[Stored data entries]

____________________

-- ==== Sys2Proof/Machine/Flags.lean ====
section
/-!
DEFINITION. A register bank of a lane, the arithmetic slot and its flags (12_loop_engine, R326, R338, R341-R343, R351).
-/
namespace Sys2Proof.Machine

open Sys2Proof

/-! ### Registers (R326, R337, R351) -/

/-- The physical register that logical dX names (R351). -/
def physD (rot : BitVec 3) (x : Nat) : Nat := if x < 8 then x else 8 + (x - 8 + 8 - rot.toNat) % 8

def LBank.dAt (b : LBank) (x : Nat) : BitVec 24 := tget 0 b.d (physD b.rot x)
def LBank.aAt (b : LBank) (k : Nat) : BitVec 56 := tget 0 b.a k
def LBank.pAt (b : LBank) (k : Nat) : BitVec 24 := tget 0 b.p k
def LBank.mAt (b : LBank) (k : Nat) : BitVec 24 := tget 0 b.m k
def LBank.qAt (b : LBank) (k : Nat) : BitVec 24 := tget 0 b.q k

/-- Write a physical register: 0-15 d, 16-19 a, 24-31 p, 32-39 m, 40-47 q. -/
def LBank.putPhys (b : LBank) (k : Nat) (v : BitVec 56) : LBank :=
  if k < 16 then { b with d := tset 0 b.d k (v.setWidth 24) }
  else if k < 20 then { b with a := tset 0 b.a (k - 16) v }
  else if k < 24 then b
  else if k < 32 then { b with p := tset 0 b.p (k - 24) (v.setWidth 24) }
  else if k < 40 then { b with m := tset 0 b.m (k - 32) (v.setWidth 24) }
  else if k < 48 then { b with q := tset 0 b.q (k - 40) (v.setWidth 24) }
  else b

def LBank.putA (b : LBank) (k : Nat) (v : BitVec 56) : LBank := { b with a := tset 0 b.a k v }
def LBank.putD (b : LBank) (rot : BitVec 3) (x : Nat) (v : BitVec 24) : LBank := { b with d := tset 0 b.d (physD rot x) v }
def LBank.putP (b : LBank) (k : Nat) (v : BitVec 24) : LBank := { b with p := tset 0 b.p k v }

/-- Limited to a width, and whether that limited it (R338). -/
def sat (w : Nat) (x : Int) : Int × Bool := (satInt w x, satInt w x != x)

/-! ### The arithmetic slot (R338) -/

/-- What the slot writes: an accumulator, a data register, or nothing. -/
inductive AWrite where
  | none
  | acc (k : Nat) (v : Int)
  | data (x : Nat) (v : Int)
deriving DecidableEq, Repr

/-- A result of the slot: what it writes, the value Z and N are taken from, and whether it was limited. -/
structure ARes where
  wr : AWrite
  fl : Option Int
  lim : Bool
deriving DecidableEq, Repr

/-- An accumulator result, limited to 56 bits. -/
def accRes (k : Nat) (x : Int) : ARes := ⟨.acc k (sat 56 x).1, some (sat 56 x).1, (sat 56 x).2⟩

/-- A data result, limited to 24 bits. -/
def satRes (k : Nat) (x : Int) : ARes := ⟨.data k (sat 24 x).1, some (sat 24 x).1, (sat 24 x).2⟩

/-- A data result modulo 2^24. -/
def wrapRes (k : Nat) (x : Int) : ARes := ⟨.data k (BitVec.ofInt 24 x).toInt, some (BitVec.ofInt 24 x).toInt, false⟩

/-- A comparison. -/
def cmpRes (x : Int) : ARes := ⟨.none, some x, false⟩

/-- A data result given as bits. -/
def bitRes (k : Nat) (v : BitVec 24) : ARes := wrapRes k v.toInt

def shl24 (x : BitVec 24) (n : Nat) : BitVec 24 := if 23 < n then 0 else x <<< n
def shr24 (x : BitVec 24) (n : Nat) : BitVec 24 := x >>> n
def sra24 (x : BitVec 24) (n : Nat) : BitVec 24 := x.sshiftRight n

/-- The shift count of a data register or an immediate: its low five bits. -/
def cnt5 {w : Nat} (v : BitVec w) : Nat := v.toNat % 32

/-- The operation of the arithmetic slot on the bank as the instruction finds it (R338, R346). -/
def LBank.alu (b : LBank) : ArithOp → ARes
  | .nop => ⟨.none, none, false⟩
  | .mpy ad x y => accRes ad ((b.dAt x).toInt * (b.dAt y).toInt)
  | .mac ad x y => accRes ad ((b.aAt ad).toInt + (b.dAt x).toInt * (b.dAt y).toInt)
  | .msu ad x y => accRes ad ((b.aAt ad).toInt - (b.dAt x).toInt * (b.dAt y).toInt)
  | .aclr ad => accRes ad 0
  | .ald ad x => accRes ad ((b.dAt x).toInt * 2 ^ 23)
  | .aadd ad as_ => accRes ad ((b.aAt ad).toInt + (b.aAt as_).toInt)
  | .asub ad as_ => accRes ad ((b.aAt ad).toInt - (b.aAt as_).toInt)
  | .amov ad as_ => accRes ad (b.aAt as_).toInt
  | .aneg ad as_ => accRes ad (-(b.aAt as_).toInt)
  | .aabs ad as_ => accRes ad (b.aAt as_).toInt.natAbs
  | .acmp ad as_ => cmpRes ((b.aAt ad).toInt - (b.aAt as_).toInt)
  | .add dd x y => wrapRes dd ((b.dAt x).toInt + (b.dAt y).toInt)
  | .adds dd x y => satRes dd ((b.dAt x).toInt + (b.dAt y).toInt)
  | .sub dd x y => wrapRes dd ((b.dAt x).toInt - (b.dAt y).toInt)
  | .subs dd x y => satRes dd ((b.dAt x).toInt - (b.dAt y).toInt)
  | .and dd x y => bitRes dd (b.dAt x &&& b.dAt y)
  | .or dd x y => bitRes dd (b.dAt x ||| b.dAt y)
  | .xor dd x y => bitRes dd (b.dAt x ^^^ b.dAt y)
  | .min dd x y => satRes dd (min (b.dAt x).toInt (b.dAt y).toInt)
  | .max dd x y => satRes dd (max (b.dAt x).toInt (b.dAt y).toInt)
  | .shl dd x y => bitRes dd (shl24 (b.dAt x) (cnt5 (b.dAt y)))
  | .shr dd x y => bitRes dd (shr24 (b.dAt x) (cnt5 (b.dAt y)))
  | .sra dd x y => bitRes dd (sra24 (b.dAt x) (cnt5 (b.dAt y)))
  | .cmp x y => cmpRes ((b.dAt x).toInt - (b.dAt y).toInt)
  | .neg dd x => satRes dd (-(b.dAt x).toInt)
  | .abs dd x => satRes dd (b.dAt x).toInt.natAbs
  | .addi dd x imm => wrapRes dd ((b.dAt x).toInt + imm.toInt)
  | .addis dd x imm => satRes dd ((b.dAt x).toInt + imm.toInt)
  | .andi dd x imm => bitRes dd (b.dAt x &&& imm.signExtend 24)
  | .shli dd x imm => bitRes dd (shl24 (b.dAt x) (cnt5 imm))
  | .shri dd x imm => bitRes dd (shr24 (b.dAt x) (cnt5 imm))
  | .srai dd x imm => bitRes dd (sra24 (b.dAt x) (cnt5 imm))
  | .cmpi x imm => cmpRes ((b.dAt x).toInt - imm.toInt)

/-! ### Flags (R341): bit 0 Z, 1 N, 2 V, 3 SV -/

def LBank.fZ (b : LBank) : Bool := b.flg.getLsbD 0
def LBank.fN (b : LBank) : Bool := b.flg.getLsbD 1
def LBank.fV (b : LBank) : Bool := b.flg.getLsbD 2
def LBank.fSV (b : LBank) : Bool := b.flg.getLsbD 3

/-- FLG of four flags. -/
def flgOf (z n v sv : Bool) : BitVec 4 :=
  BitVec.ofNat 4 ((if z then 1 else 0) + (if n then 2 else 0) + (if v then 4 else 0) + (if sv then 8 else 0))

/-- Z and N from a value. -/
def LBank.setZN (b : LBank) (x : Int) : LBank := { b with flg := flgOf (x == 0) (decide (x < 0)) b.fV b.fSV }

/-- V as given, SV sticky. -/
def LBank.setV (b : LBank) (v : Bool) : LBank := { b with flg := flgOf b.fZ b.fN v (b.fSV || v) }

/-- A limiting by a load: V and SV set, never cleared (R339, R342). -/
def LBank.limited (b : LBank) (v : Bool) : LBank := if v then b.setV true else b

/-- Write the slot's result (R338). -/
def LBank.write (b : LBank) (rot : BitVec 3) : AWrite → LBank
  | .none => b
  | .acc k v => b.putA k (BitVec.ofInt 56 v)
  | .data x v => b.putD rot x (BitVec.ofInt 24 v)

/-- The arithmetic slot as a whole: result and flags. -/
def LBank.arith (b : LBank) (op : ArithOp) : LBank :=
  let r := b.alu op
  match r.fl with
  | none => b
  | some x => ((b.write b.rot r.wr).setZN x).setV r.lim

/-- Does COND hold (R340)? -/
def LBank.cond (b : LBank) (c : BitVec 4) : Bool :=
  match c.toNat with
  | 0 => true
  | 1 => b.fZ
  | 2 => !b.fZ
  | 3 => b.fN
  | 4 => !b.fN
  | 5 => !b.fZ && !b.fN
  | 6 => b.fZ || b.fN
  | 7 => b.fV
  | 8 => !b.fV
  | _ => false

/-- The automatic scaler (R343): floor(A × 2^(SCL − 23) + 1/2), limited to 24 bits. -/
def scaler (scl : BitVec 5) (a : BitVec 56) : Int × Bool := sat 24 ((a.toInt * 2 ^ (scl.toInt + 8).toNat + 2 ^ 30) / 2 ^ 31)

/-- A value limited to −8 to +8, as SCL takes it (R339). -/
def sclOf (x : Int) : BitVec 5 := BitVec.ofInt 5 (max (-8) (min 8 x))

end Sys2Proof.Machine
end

____________________

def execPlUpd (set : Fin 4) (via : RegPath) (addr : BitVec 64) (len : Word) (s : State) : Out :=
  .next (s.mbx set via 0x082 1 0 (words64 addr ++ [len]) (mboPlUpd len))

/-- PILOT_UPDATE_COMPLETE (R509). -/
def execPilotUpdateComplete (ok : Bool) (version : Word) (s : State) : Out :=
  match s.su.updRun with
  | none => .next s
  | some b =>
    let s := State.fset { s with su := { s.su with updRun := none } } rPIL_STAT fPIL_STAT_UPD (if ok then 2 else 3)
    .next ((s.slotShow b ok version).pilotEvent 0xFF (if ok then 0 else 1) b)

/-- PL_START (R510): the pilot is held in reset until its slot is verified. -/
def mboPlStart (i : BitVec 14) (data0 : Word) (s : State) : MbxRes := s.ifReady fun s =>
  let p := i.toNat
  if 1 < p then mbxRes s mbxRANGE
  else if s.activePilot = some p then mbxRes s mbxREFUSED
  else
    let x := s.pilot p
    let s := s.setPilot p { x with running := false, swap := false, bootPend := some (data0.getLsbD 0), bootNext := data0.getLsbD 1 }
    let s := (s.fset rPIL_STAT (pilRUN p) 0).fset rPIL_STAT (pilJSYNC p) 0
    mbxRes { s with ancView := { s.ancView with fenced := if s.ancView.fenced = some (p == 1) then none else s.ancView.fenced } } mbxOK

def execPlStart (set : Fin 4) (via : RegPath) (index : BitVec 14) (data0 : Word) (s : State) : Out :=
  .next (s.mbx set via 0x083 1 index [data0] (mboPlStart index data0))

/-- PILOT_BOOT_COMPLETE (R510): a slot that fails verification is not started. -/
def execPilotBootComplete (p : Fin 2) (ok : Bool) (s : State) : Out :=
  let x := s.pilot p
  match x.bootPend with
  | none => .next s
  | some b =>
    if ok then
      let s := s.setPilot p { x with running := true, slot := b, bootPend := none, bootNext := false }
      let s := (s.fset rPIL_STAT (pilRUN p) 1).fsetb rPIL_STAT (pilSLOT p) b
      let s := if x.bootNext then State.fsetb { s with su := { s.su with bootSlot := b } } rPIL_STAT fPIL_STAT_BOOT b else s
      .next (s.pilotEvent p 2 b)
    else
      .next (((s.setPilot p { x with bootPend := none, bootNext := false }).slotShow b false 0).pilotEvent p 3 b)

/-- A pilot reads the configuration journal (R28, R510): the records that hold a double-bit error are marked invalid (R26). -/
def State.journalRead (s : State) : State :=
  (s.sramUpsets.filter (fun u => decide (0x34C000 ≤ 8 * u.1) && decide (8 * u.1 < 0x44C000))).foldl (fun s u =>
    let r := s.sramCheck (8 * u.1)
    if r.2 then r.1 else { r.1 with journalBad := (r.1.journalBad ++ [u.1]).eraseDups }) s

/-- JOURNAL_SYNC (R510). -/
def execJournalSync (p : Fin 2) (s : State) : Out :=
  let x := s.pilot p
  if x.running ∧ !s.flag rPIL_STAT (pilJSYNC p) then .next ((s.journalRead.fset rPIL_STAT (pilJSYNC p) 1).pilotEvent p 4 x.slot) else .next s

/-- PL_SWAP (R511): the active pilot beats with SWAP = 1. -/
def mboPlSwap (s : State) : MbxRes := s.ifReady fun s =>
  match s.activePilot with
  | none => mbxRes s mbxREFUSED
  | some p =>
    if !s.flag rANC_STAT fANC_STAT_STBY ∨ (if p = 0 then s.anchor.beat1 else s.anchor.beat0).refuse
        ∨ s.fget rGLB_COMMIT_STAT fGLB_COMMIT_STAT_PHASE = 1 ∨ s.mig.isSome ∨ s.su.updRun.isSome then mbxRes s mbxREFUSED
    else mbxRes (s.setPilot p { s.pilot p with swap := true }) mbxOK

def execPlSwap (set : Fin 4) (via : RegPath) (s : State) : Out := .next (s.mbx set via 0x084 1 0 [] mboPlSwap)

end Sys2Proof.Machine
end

____________________

■ Task directions ■
All that belongs in your answer is the stretch of entries above from the line with "5 => !b.fZ && !b.fN" through the line with "1/2), limited to 24 bits. -/", printed exactly.

■ Answer to this exercise ■
  | 5 => !b.fZ && !b.fN
  | 6 => b.fZ || b.fN
  | 7 => b.fV
  | 8 => !b.fV
  | _ => false

/-- The automatic scaler (R343): floor(A × 2^(SCL − 23) + 1/2), limited to 24 bits. -/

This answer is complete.